[Stored records]
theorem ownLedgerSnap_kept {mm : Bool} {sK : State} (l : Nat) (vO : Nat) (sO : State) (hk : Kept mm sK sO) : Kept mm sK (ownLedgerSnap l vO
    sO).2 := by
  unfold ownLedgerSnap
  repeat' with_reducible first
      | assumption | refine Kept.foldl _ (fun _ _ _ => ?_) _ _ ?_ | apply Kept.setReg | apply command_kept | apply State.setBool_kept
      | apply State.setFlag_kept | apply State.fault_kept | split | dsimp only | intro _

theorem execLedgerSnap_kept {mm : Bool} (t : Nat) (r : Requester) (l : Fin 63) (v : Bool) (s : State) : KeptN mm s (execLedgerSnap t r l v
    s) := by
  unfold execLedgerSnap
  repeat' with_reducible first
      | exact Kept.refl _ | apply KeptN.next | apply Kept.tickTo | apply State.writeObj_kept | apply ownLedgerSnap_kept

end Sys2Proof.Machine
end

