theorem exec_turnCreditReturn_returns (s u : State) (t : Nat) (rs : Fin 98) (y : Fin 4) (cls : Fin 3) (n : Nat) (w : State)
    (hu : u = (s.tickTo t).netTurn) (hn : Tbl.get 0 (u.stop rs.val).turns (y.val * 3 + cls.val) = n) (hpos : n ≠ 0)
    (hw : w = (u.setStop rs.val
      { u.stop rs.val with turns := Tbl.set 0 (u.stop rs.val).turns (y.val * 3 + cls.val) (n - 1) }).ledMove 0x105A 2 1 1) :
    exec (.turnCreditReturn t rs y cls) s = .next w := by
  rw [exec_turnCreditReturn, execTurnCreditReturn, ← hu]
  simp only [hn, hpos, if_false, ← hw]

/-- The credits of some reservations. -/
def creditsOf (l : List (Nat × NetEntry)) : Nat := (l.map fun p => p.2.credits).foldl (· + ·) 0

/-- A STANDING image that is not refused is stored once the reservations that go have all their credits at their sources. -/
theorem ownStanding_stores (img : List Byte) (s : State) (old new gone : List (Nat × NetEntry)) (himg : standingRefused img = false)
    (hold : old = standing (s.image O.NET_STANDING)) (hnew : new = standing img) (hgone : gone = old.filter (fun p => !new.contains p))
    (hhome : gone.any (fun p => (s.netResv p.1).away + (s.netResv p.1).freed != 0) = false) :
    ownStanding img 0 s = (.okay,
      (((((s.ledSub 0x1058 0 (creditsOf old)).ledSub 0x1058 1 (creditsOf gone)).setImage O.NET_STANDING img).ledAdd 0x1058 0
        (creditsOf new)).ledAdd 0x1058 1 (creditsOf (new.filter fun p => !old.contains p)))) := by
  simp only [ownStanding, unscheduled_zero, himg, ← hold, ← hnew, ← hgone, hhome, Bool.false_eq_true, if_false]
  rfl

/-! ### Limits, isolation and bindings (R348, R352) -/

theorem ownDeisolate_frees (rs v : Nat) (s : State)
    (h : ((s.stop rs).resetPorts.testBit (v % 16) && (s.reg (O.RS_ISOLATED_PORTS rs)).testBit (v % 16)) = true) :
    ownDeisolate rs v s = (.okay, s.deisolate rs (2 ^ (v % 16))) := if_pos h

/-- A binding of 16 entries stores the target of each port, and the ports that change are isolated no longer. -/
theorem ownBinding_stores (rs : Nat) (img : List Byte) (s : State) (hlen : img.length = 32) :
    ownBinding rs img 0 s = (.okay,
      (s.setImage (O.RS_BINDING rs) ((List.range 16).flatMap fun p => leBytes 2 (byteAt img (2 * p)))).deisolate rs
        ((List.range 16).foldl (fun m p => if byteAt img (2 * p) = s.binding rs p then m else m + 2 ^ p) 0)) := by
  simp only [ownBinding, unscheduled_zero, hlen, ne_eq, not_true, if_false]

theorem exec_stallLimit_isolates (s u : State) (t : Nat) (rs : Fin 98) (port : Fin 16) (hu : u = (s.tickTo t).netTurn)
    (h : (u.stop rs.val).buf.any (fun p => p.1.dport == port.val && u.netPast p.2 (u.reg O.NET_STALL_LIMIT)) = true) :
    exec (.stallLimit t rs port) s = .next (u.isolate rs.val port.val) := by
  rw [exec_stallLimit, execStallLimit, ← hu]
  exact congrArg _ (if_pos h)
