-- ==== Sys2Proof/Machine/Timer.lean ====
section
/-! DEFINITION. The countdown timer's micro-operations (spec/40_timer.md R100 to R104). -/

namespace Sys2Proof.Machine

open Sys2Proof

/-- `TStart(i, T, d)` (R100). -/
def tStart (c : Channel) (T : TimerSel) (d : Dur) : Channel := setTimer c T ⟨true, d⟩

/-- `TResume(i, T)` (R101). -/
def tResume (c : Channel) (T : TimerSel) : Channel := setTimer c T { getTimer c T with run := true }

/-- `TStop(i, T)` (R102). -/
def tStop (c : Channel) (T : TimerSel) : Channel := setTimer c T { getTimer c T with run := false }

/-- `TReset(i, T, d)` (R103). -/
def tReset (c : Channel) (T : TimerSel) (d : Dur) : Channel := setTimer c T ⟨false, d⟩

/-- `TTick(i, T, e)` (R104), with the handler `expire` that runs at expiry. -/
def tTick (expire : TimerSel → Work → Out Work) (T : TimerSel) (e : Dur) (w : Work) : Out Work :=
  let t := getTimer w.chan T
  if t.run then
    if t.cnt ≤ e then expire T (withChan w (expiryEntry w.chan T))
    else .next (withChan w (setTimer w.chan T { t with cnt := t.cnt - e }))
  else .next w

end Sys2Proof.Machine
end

**What to work on**: Only certain lines are wanted. Please return exactly those from the top of the data through the line with "command_kept | apply State.setBool_kept".

**Written answer**:
theorem ownLedgerSnap_kept {mm : Bool} {sK : State} (l : Nat) (vO : Nat) (sO : State) (hk : Kept mm sK sO) : Kept mm sK (ownLedgerSnap l vO
    sO).2 := by
  unfold ownLedgerSnap
  repeat' with_reducible first
      | assumption | refine Kept.foldl _ (fun _ _ _ => ?_) _ _ ?_ | apply Kept.setReg | apply command_kept | apply State.setBool_kept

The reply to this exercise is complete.